Graceful and compelling. Heart-felt and harrowing. The film is undeterred in its portrayal of a family afflicted with the disease and, nearly thirty years later, is still the most accurate depiction of CF committed to celluloid. An underrated and under-praised piece of art, Alex: The Life of a Child is a frighteningly authentic and beautiful interpretation of the illness.
1. Foreverland (2011)
Foreverland is a film that slipped beneath the radar a couple of years ago, but is perhaps the one film that will truly connect with its CF viewers. A line in the film, ‘it doesn’t matter if you live to be thirty or three-hundred, everybody thinks life is too short’ is, quite simply, genius. You did read that correctly. Genius. The pure force and meaning behind it is impeccable to the CF patient’s psyche. We know we’re living with Death on our shoulder, but doesn’t everybody?. The entire human race knows they’re going to die. No-one can predict it and we’re always stunned when it happens. This one line shows that whether it is CF, cancer or even the common cold, you will never be ‘different’.
The film follows Will Rankin (Max Thieriot) a CF sufferer on a journey to a healing shrine in Mexico. He embarks on a road trip with the sister of a late friend (Thomas Dekker) to scatter his ashes, stipulated in his will. The adventure oversees the blossoming relationship between the two companions, but also the decline in Will’s health as the task begins to takes its toll.
Also starring Juliette Lewis and the Oscar-nominated Demián Bichir, Foreverland is the most personal of the films on this list and the easiest for CF patients to relate to.
Question how long you have left? Will does this.
Your faith in medicine wavers? Will experiences this.
Up all night with coughing fits? Will has these.

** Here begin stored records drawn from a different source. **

-- ==== Sys2Proof/Tests/Slice0.lean ====
section
/-! SUPPORT. Tests: the operand ranges, a few of the spec's worked figures, one step each of some commands, and for every
statement with hypotheses a state and operands that meet them, clause by clause (`test_meets_…`). -/

namespace Sys2Proof.Tests

open Sys2Proof Sys2Proof.Machine

set_option Elab.async false

/-! ### A small station -/

/-- Station A of two, PAYMENT, with cooling. -/
def settings : Settings :=
  { blankSettings with
    address := 1, role := .payment, stationCount := 2, coolingFitted := true, bankBudget := 1000, base := ⟨40, 0⟩,
    allowance := ⟨200, 1⟩, vendMotor := ⟨60, 0⟩, inrush := ⟨150, 1⟩, run := ⟨150, 0⟩, heater := ⟨200, 0⟩, guarantee := true,
    extraTurns := 1, openThreshold := 100, jamThreshold := 500, shortThreshold := 1500, creditLimit := 100, inactivitySec := 60, coinTypes := [⟨1, 1⟩, ⟨5, 2⟩, ⟨20, 0⟩],
    cooling := { blankSettings.cooling with
      setpoint := 30, differential := 20, condenserLimit := 550, holdLimit := 80, holdDelayMin := 30, inrushSec := 2,
      intervalHours := 8, doorLimit := 10, heaterMethod := true, terminationTemp := 70, maxDefrostMin := 30,
      table := [⟨100, 600⟩, ⟨500, 100⟩, ⟨900, -300⟩] } }

/-- Position 10, in service. -/
def goods : Spiral := { Spiral.blank with fitted := true, price := 20, capacity := 10, stock := .known 5 }

def tubeOnes : Tube := { Tube.blank with fitted := true, denomination := 1, lowMark := 4, fullMark := 60, estimate := 9 }
def tubeFives : Tube := { Tube.blank with fitted := true, denomination := 5, lowMark := 4, fullMark := 60, estimate := 3 }

/-- The station in ACTIVE, the door closed. -/
def shop : Station :=
  { Station.reset with
    start := .none, built := true, cfg := settings, spirals := goods :: List.replicate 59 Spiral.blank,
    coin := { CoinUnit.blank with tubes := [tubeOnes, tubeFives, Tube.blank, Tube.blank, Tube.blank] },
    cooling := { Cooling.blank with compressor := .rest }, line := { Line.blank with state := .active } }

/-- The same at a vend-only station. -/
def panelOnly : Station := { shop with cfg := { settings with role := .vendOnly } }

/-- The door open. -/
def openShop : Station := { shop with faults := { FaultUnit.blank with doorOpen := true } }

def halted : Station := { Station.reset with start := .none, line := Line.halted false }

/-- ISOLATED by an address clash. -/
def clashed : Station := { shop with line := { Line.blank with state := .isolated .clash, clashLatched := true } }

/-- OFFLINE after a warm restart's invalid image, with credit kept and the door closed. -/
def offlineCredit : Station :=
  { shop with configInvalid := true, line := Line.blank, txn := { Txn.blank with state := .credit, credit := 23 } }

/-- A peer at address 2 with letter 1. -/
def peer : Peer := { Peer.fresh 2 with declared := true, letter := some 1, accepting := true, lineState := some 2 }

def withPeer : Station := { shop with peers := [peer] }

/-- An entry of peer 2 under tag 3. -/
def entry (state : EntryState) : Entry := ⟨some (.peer 2), some 3, 10, 20, state, false, 0, 1⟩

def queued (state : EntryState) : Station := { shop with queue := [entry state] }

/-- A vend in a phase. -/
def vend (phase : VendPhase) : Vend := { Vend.fresh (entry .vending) with phase := phase }

def vending (v : Vend) : Station :=
  { shop with queue := [v.entry], vend := some v, power := { Power.blank with vendMotor := some ⟨60, 0⟩ } }

/-- The same with a beam that has been clear for 10 ms. -/
def clearBeam (v : Vend) : Station := { vending v with chute := { Chute.blank with beamTime := 10 } }

/-- A sale with peer 2 under tag 5. -/
def selling (state : TxnState) (credit escrow : Nat) : Station :=
  { withPeer with txn :=
    { Txn.blank with state := state, credit := credit, escrow := escrow, offer := some ⟨.peer 2, 5, 10, if state = .committed then some escrow else none⟩ } }

/-- A payout of 6 with a coin in progress. -/
def paying (phase : CoinPhase) : Station :=
  { shop with
    txn := { Txn.blank with state := .paying }
    payout := { Payout.blank with
      state := .running, amount := 6, plan := [⟨5, 1, [(2, 1)]⟩, ⟨1, 1, [(1, 1)]⟩], currentTube := some 2, phase := phase } }

/-- A payout of 6 held while the door is open, a change of its record, and the tubes. -/
def stoppedPayout (f : Payout → Payout) (tubes : List Tube) : Station :=
  { openShop with
    txn := { Txn.blank with state := .paying }
    coin := { CoinUnit.blank with tubes := tubes }
    payout := f { (paying .none).payout with state := .stopped, stop := .door } }

/-- A test entry, a committed entry of the own customer under tag 12, and one of peer 5 that awaits its COMMIT. -/
def testEntry : Entry := ⟨none, none, 10, 0, .committed, true, 0, 0⟩
def ownEntry : Entry := ⟨some .loc, some 12, 10, 20, .committed, false, 0, 1⟩
def askedEntry : Entry := ⟨some (.peer 5), some 2, 10, 20, .awaitCommit, false, 0, 1⟩

/-- 02's full queue: a vend for an entry, behind it those three, with the own customer's 20 in escrow. -/
def fullQueue (e : Entry) : Station :=
  { vending { Vend.fresh e with phase := .turning } with
    queue := [e, testEntry, ownEntry, askedEntry]
    txn := { Txn.blank with state := .committed, credit := 3, escrow := 20, offer := some ⟨.loc, 12, 10, some 20⟩ } }

/-- Its first entry there, of peer 3, and a test vend in that place. -/
def firstEntry : Entry := ⟨some (.peer 3), some 9, 10, 20, .vending, false, 0, 1⟩
def testVend : Entry := { testEntry with state := .vending }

Whatever we endure in life, Will demonstrates to magnificent effect. Yes, some liberties are taken and there are a few factual inaccuracies. But the awareness this film has, regarding the internal and external struggle of a young man with CF, is astonishing. This could only be done, one feels, because Max McGuire (director) is a long-term sufferer.
Foreverland is an incredibly intimate story that deserves the top-spot on this list. A parable of love and friendship; the story of someone ‘who spent his whole life preparing to die, and forgot how to live’.
In short, though cinema’s contribution to the cause is miniscule in the grand scheme, to dig long and hard enough is to find the remarkable, bizarre, glorious and gracious things about living with cystic fibrosis.
And to all those out there brave enough to battle it, I simply say: Always smiling; always breathing.